Tributes have been paid across the film and theatre world to the Oscar-winning composer Marvin Hamlisch, who died on 6 August, 2012, aged 68.

The highly creative American musician won three Oscars, four Emmys, four Grammys and a Tony Award, and wrote smash hits both for Broadway musicals (such as ‘A Chorus Line’) and a host of movies (such as ‘The Sting’ and ‘The Way We Were’).

He was also very well-known to James Bond fans, of course, as the composer of the soundtrack to Roger Moore’s third 007 movie ‘The Spy Who Loved Me’ (1977), with its hugely popular theme song ‘Nobody Does It Better’. The memorable song, on which Hamlisch collaborated with his then-wife Carole Bayer Sager, was sung by Carly Simon and was nominated for an Oscar in 1977.

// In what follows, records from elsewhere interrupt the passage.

theorem springGrant_granted {s : State} {t b e : Nat} {l : RosterLane} (hcoord : s.isCoordinator = true)
    (hready : s.sound.roster.ready = true) (hl : s.sound.roster.lanes = [l]) (hout : l.out = false)
    (hdue : s.sound.roster.due (s.nowAt t) = [l]) (hh : s.holderOf l.role = some (b, e)) (hb : s.net.berth ≠ some b)
    (hroom : (s.streamTx b).unacked.length < 64) : ∃ u, exec (.springGrant t) s = .next u ∧
      u.sound.roster.lanes = [{ l with out := true }] ∧
      (∃ r ∈ u.net.requests, r.role = l.role ∧ r.epoch = e ∧ r.command = 0x0E01 ∧ r.srcRole = coordinatorRole) ∧
      Moves [.sound, .net, .out, .fresh] s u := by
  have hnet := net_atTime s t
  obtain ⟨hlanes, hasked, hmoves⟩ := grant_asked (s := s.atTime t) (by rw [sound_atTime, hl]) ((holderOf_of_net hnet _).trans hh)
    (hnet ▸ hb) (streamTx_of_net hnet b ▸ hroom)
  have free : 1 ≤ (s.atTime t).grantsFree := by
    unfold State.grantsFree
    simp [sound_atTime, hl, hout]
  rw [exec_springGrant, execSpringGrant]
  refine when_imp ?_ fun u hu => ?_
  · simp [isCoordinator_atTime, sound_atTime, hcoord, hready, hdue]
  · simp only [sound_atTime, hl, List.filter_cons, hout, Bool.false_eq_true, if_false, List.filter_nil, List.foldl_nil, hdue,
      List.take_of_length_le (l := [l]) free, List.foldl_cons] at hu
    exact ⟨by rw [hu.sound, hlanes], by rw [hu.net]; exact hasked, hu.moves_from (hmoves.moves (by decide))⟩

/-- Settles O24: one lemma for each event. -/
theorem springTideEventsComplete : Obligations.SpringTideEventsComplete := by
  intro s t n a p c b e m l x
  refine ⟨springPhaseEnd_margin, springPhaseEnd_return, ?taper, springEndpoint_full, springEndpoint_empty, springInterrupted_fails,
    springPortLost_fails, springTimeout_fails, ?grant⟩
  case taper =>
    intro hn hph hg ht ha
    exact springTaperEnd_gathers hn hph (by simpa using hg) ht ha
  case grant =>
    intro hcoord hready hl hout hdue hh hb hroom
    exact springGrant_granted hcoord hready hl (by simpa using hout) hdue hh hb hroom

end Sys2Proof.Machine
end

Hamlisch was originally approached by Cubby Broccoli for ‘The Spy Who Loved Me’ after longtime Bond composer John Barry was unavailable. Hamlisch was able to persuade the Bond producer that Carole Bayer Sager should be given a chance to write the main song. When Cubby agreed, Hamlisch and Sager called Carly Simon. When Carly sang the song she apparently ‘loved it’. The rest, as they say, is musical history: the song went to no.2 in the U.S. music charts in the summer of 1977, and reached no.7 in the U.K. pop charts shortly after.

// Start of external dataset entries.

-- ==== Sys2Proof/Proofs/SuspendedTenants.lean ====
section
/-! PROOF. What ENFORCE does to the SHEDDABLE tenants (11 R320): the parts that their suspending touches, of which only the pump outputs
are of the thermal part. -/

namespace Sys2Proof.Machine

open Sys2Proof
set_option Elab.async false

/-! ### Parts that differ -/

theorem Changes.ite {ps : List Part} {s t u : State} {c : Prop} [Decidable c] (h : Changes ps s t) (k : Changes ps s u) :
    Changes ps s (if c then t else u) := by
  split
  · exact h
  · exact k
theorem changes_fab (s : State) (x : Fabric) : Changes [.fab] s { s with fab := x } := by
  intro p hp
  cases p <;> simp_all [Part.same]
theorem changes_setCanCtl (s : State) (k : Nat) (x : Can) : Changes [.can] s (s.setCanCtl k x) := by
  intro p hp
  cases p <;> simp_all [Part.same, State.setCanCtl]
theorem changes_setSigLocal (s : State) (h : Nat) (x : SigVal) : Changes [.ten] s (s.setSigLocal h x) := by
  intro p hp
  cases p <;> simp_all [Part.same, State.setSigLocal]

theorem changes_setQueue (s : State) (q : Nat) (x : Queue) : Changes [.fab] s (s.setQueue q x) := changes_fab s _
theorem changes_setChannel (s : State) (c : Nat) (x : Channel) : Changes [.fab] s (s.setChannel c x) := changes_fab s _
theorem changes_lpWrite (s : State) (a : Nat) (l : List Byte) : Changes [.fab] s (s.lpWrite a l) := changes_fab s _

/-! ### Transfers (13 R395) -/

theorem changes_queueMoved (s : State) (q fill0 : Nat) (force : Bool) : Changes [.mbox] s (s.queueMoved q fill0 force) := by
  have noticed : Changes [.mbox] s (s.notice q) := by
    intro p hp
    unfold State.notice
    cases p <;> simp_all [Part.same] <;> split_ifs <;> rfl
  exact Changes.ite noticed (.refl _ s)
theorem changes_writeRecord (s : State) (ch : Nat) (d : Desc) (r : Record) : Changes [.mbox, .fab] s (s.writeRecord ch d r).2 := by
  have put (z : State) : Changes [.mbox, .fab] z (z.putRecord d.cq d.notify r) := by
    refine Changes.trans ?_ ((changes_queueMoved _ _ _ _).mono (by decide))
    exact ((changes_lpWrite z _ _).mono (by decide)).trans ((changes_setQueue _ _ _).mono (by decide))
  have formed : Changes [.mbox, .fab] s (s.updChannel ch fun c => c.formed r) := (changes_setChannel s ch _).mono (by decide)
  fun_cases State.writeRecord s ch d r
  · exact formed
  · exact formed.trans (put _)
  · exact formed.trans ((changes_setChannel _ ch _).mono (by decide))
theorem changes_abortChannel (s : State) (ch : Nat) : Changes [.mbox, .fab] s (s.abortChannel ch) := by
  have written (x : Channel) : Changes [.mbox, .fab] s (s.setChannel ch x) := (changes_setChannel s ch x).mono (by decide)
  have ended (d : Desc) : Changes [.mbox, .fab] s (s.endDescriptor ch d 1) :=
    (changes_writeRecord s ch d _).trans ((changes_setChannel _ ch _).mono (by decide))
  fun_cases State.abortChannel s ch
  case case5 => exact ended _
  all_goals exact written _

/-! ### Transmit requests (15 R431) -/

/-- What the end of a tenant's transmit request touches. -/
abbrev requestParts : List Part := [.mbox, .fab, .can, .ten]

theorem changes_putOutcome (s : State) (ctl b : Nat) (o : TxOutcome) : Changes requestParts s (s.putOutcome ctl b o) := by
  have buffered (z : State) (f : TxBuf → TxBuf) : Changes requestParts z (z.updTxBuf ctl b f) :=
    (changes_setCanCtl z ctl _).mono (by decide)
  have stored {z : State} (h : s.canPut ctl 3 (outcomeEntry o) = some z) : Changes requestParts s z := by
    revert h
    fun_cases State.canPut s ctl 3 (outcomeEntry o) <;> intro h <;> simp only [reduceCtorEq, Option.some.injEq] at h <;> subst h
    · refine Changes.trans ?_ ((changes_queueMoved _ _ _ _).mono (by decide))
      refine Changes.trans ?_ ((changes_setQueue _ _ _).mono (by decide))
      exact (changes_foldl (fun z i => changes_lpWrite z _ _) _ s).mono (by decide)
    · exact (changes_setCanCtl s ctl _).mono (by decide)
  unfold State.putOutcome
  split
  · next h => exact (stored h).trans (buffered _ _)
  · exact buffered s _
theorem changes_abortTx (s : State) (ctl b outcome : Nat) : Changes requestParts s (s.abortTx ctl b outcome) := by
  have told (z : State) (owner : OutSource) (o : TxOutcome) : Changes requestParts z (z.tellSlot owner o) := by
    fun_cases State.tellSlot z owner o
    · exact (changes_setSlot z _ _).mono (by decide)
    · exact .refl _ z
  have ended : Changes requestParts s (s.endTx ctl b outcome) := by
    have put (o : TxOutcome) (f : TxBuf → TxBuf) : Changes requestParts s ((s.updTxBuf ctl b f).putOutcome ctl b o) :=
      ((changes_setCanCtl s ctl _).mono (by decide)).trans (changes_putOutcome _ ctl b o)
    fun_cases State.endTx s ctl b outcome
    · exact .refl _ s
    · exact put _ _
    · exact (put _ _).trans (told _ _ _)
  fun_cases State.abortTx s ctl b outcome
  · exact .refl _ s
  · exact (changes_setCanCtl s ctl _).mono (by decide)
  · exact ended
theorem changes_tenantAborts (s : State) (n : Nat) : Changes requestParts s (s.tenantAborts n) := by
  have channels : Changes [.mbox, .fab] s (s.abortChannels (s.tenantChannels n)) := changes_foldl changes_abortChannel _ s
  refine (channels.mono (by decide)).trans (changes_foldl (fun z k => changes_foldl (fun y b => ?_) _ z) _ _)
  exact .ite (changes_abortTx y k b _) (.refl _ y)

/-! ### The suspending (11 R320) -/

theorem changes_sourcesLost (s : State) (hs : List Nat) (lost : Bool) : Changes [.lanes] s (s.sourcesLost hs lost) := by
  refine changes_foldl (fun z n => ?_) _ s
  split
  · exact .refl _ z
  · split
    · split
      · exact changes_setLane z n _
      · exact .refl _ z
    · exact .refl _ z
theorem followersSafe_outputs (s : State) (hs : List Nat) :
    Changes [.ana, .therm] s (s.followersSafe hs) ∧ PumpsAlone s (s.followersSafe hs) := by
  unfold State.followersSafe
  extract_lets named s1
  have dacs : Changes [.ana] s s1 := by
    refine changes_foldl (fun z k => ?_) _ s
    split
    · exact changes_ana z _
    · exact .refl _ z
  refine ⟨(dacs.mono (by decide)).trans (changes_foldl (fun z k => ?_) _ s1),
    (dacs.pumpsAlone (by decide)).trans (pumpsAlone_foldl (fun z k => ?_) _ s1)⟩
  · split
    · exact (changes_therm z _).mono (by decide)
    · exact .refl _ z
  · split
    · exact pumpsAlone_auxValue z k none
    · exact .refl z

/-- What the suspending of a tenant touches. -/
abbrev suspendParts : List Part := [.ten, .lanes, .ana, .therm, .mbox, .fab, .can, .table]

theorem slotSuspend_outputs (s : State) (n : Nat) : Changes suspendParts s (s.slotSuspend n) ∧ PumpsAlone s (s.slotSuspend n) := by
  unfold State.slotSuspend
  extract_lets hs s1 s2
  have held : Changes [.ten] s s2 := (changes_setSlot s n _).trans (changes_foldl (fun z h => changes_setSigLocal z h _) _ s1)
  have lost : Changes [.ten, .lanes] s (s2.sourcesLost hs true) :=
    (held.mono (by decide)).trans ((changes_sourcesLost s2 hs true).mono (by decide))
  obtain ⟨safe, pumps⟩ := followersSafe_outputs (s2.sourcesLost hs true) hs
  generalize (s2.sourcesLost hs true).followersSafe hs = z at safe pumps
  have aborted := changes_tenantAborts z n
  have placed := changes_placeEntries (z.tenantAborts n)
  refine ⟨?_, ((lost.pumpsAlone (by decide)).trans pumps).trans ?_⟩
  · exact ((lost.mono (by decide)).trans (safe.mono (by decide))).trans ((aborted.mono (by decide)).trans (placed.mono (by decide)))
  · exact (aborted.pumpsAlone (by decide)).trans (placed.pumpsAlone (by decide))

theorem changes_suspendTenants (s : State) : Changes suspendParts s s.suspendTenants :=
  changes_foldl (fun z n => .ite (slotSuspend_outputs z n).1 (.refl _ z)) _ s
theorem pumpsAlone_suspendTenants (s : State) : PumpsAlone s s.suspendTenants :=
  pumpsAlone_foldl (fun z n => .ite (slotSuspend_outputs z n).2 (.refl z)) _ s

end Sys2Proof.Machine
end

Hamlisch revealed some years later that his inspiration for some of the music for the soundtrack to ‘The Spy Who Loved Me’ came not only from the modern Disco craze of the time but also from some of his favourite classical composers, such as Mozart and Bach. It also emerged that the original title for the song ‘Nobody Does It Better’ came from Carole Bayer Sager, who approached the song as if she was writing a ‘love letter’ to James Bond.

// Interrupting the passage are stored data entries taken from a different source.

-- ==== Sys2Proof/Config.lean ====
section
/-!
DEFINITION. The configuration parameters of R5 as a type. Their values, the defaults of R5, are in
Sys2Proof/Machine/Params.lean. No op changes a parameter.
-/

namespace Sys2Proof.Config

/-- The parameters of R5 that have a default. -/
structure Params where
  /-- G_SYNC, the gyro sync byte. -/
  gSync : Byte
  /-- G_FRAME_LEN, the gyro frame length in bytes. -/
  gFrameLen : Nat
  /-- G_ST_ACC, sub-type acceleration. -/
  gStAcc : Byte
  /-- G_ST_ARATE, sub-type angular rate. -/
  gStArate : Byte
  /-- G_ST_ANGLE, sub-type angle. -/
  gStAngle : Byte
  /-- G_PAYLOAD_LO, the first byte offset copied into a decoded structure. -/
  gPayloadLo : Nat
  /-- G_PAYLOAD_HI, the last byte offset copied into a decoded structure. -/
  gPayloadHi : Nat
  /-- S_SYNC, the servo header byte. -/
  sSync : Byte
  /-- S_ID_MAX, the largest accepted ID. -/
  sIdMax : Byte
  /-- S_ID_BCAST, the broadcast ID; it has no effect on parsing. -/
  sIdBcast : Byte
  /-- S_LEN_MIN, the smallest accepted length byte. -/
  sLenMin : Byte
  /-- S_LEN_MAX, the largest accepted length byte. -/
  sLenMax : Byte
  /-- S_CMD_MIN, the smallest accepted command byte. -/
  sCmdMin : Byte
  /-- S_CMD_MAX, the largest accepted command byte. -/
  sCmdMax : Byte
  /-- S_NPARAM_MAX, the size of the parameter register file. -/
  sNparamMax : Nat
  /-- CK_ACC_WIDTH, the width in bits of the checksum accumulation. -/
  ckAccWidth : Nat
  /-- T_READ_BUDGET, the retry budget of a consumer; an input of no op rule (R133). -/
  tReadBudget : Nat
  deriving DecidableEq, Repr

/-- The size of a decoded structure: the bytes from G_PAYLOAD_LO to G_PAYLOAD_HI, both included (R5, R31). -/
abbrev Params.payloadLen (p : Params) : Nat := p.gPayloadHi + 1 - p.gPayloadLo

/-- The values fit together: S_NPARAM_MAX = S_LEN_MAX - 3 and no length is below 3 (R5, R6), the payload lies inside
the gyro frame, the accumulator has the 8 bits the checksum takes (R80), and the counters are wide enough: GIDX for
G_FRAME_LEN (R29, R89), SPCNT for S_NPARAM_MAX (R21), SBCNT for the bytes before the checksum and it (R20, R105). -/
def Params.coherent (p : Params) : Bool :=
  decide (p.sLenMax.toNat = p.sNparamMax + 3) && decide (3 ≤ p.sLenMin.toNat) &&
    decide (p.gPayloadLo ≤ p.gPayloadHi) && decide (p.gPayloadHi < p.gFrameLen) && decide (8 ≤ p.ckAccWidth) &&
    decide (p.gFrameLen < 2 ^ 4) && decide (p.sNparamMax < 2 ^ 3) && decide (p.sLenMax.toNat + 3 < 2 ^ 4)

/-- T_GUARD, the period of the guard timer outside the FRA (R131): OPEN in R5, so it has no value here, and
no op rule reads it (log entry 10). -/
opaque tGuard : Nat

end Sys2Proof.Config
end

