-- ==== Sys2Proof/Machine/Ops.lean ====
section
/-!
DEFINITION. The shared operations: building a response (R60), the checksum function (R80, R81), the lines and the
schedule, and what reset does (R138). The FRA has no trap entry and no trap return (R120, R127, R128; log entry 17), so there is
no operation for them: an error outcome is an answer like any other.
-/

namespace Sys2Proof.Machine

/-! ## Responses -/

/-- The status code RSTAT (R61). -/
def statusCode : Status → BitVec 4
  | .ok => 0x0#4
  | .incomplete => 0x1#4
  | .complete => 0x2#4
  | .rejected => 0x3#4
  | .illegal => 0xF#4

/-- `respond(s, d)` = `{0b0000, s[3:0], d[7:0]}` (R60). -/
def respond (st : Status) (d : Byte) : Word := 0#4 ++ statusCode st ++ d

/-- End an op with this answer: the response word goes to the output (R9, R60). -/
def State.answer (s : State) (a : Answer) : State :=
  { s with response := some (respond a.status a.data) }

/-- End an op of the servo frame parser: its registers and the answer. -/
def State.finishSfp (s : State) (r : Sfp × Answer) : State :=
  State.answer { s with sfp := r.1 } r.2

/-- End an op of the gyro frame accumulator: its registers and the answer. -/
def State.finishGfa (s : State) (r : Gfa × Answer) : State :=
  State.answer { s with gfa := r.1 } r.2

/-- End an op of the checksum unit: its register and the answer. -/
def State.finishCku (s : State) (r : Cku × Answer) : State :=
  State.answer { s with cku := r.1 } r.2

/-- A step that performs no op returns no response. -/
def State.quiet (s : State) : State := { s with issuer := none, response := none }

/-! ## The checksum function -/

/-- The sum of a list of bytes as an unbounded number (R8, R80). -/
def byteSum (bs : List Byte) : Nat := (bs.map BitVec.toNat).sum

/-- CKS (R80): truncate the sum to the accumulation width, invert, keep the low 8 bits. -/
def cks (bs : List Byte) : Byte := (~~~(BitVec.ofNat params.ckAccWidth (byteSum bs))).extractLsb' 0 8

/-- The checksum of a value of the streaming accumulator, `(~CKACC)[7:0]` (R34, R85). -/
def ckres (acc : BitVec params.ckAccWidth) : Byte := (~~~acc).extractLsb' 0 8

/-- The bytes a frame's checksum covers, from the frame registers: ID, L, CMD and the L - 3 parameters (R81). -/
def Sfp.fields (p : Sfp) : List Byte := p.rxId :: p.rxLen :: p.rxCmd :: p.rxP.toList.take (p.rxLen.toNat - 3)

/-! ## The servo parser's transient state -/

/-- Reset the transient state SSTATE, SHCNT, SBCNT, SPCNT (R105, R106, R113, R141). -/
def Sfp.clearTransient (p : Sfp) : Sfp :=
  { p with sstate := .awaitHeader1, shcnt := 0#2, sbcnt := 0#4, spcnt := 0#3 }

/-- ABORT(c) (R106). -/
def Sfp.abort (p : Sfp) (c : Byte) : Sfp × Answer := (p.clearTransient, ⟨.rejected, c⟩)

/-! ## Lines, schedule and reset -/

/-- The undelivered ops of one agent. -/
def lineOf (l : Lines) : Agent → List Word
  | .rxg => l.rxg
  | .rxs => l.rxs
  | .con => l.con
  | .grd => l.grd

/-- Replace the undelivered ops of one agent. -/
def setLine (l : Lines) (ws : List Word) : Agent → Lines
  | .rxg => { l with rxg := ws }
  | .rxs => { l with rxs := ws }
  | .con => { l with con := ws }
  | .grd => { l with grd := ws }

/-- The byte a receive line was delivering when reset was asserted is not fed, if the flag says so (R139). -/
def loseHead (lose : Bool) (ws : List Word) : List Word := if lose then ws.tail else ws

/-- Reset (R138): every register of R17 at R40's value in one step. It is not an op and returns no response. -/
def State.resetRegisters (s : State) : State :=
  State.quiet { s with sfp := Sfp.reset, gfa := Gfa.reset, cku := Cku.reset }

/-- Put an op word where the next step performs it: the consumer issues it and is served next (log entry 3). -/
def State.placeOp (s : State) (w : Word) : State :=
  { s with lines := { s.lines with con := w :: s.lines.con }, schedule := .turn .con :: s.schedule }

end Sys2Proof.Machine
end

Interestingly, at first, the Bond production team were not too keen on the title ‘Nobody Does It Better’, as it did not initially reference the film’s actual title. Carole Bayer Sager resolved this by carefully integrating the film’s title into a verse of the lyrics. Marvin Hamlisch was very disappointed that the song did not gain an Oscar, and, when performing his piano music live on stage in later years, he often included it in a medley of ‘All the Greatest Songs that have Lost the Academy Award’.

Marvin Hamlisch (1944-2012). R.I.P.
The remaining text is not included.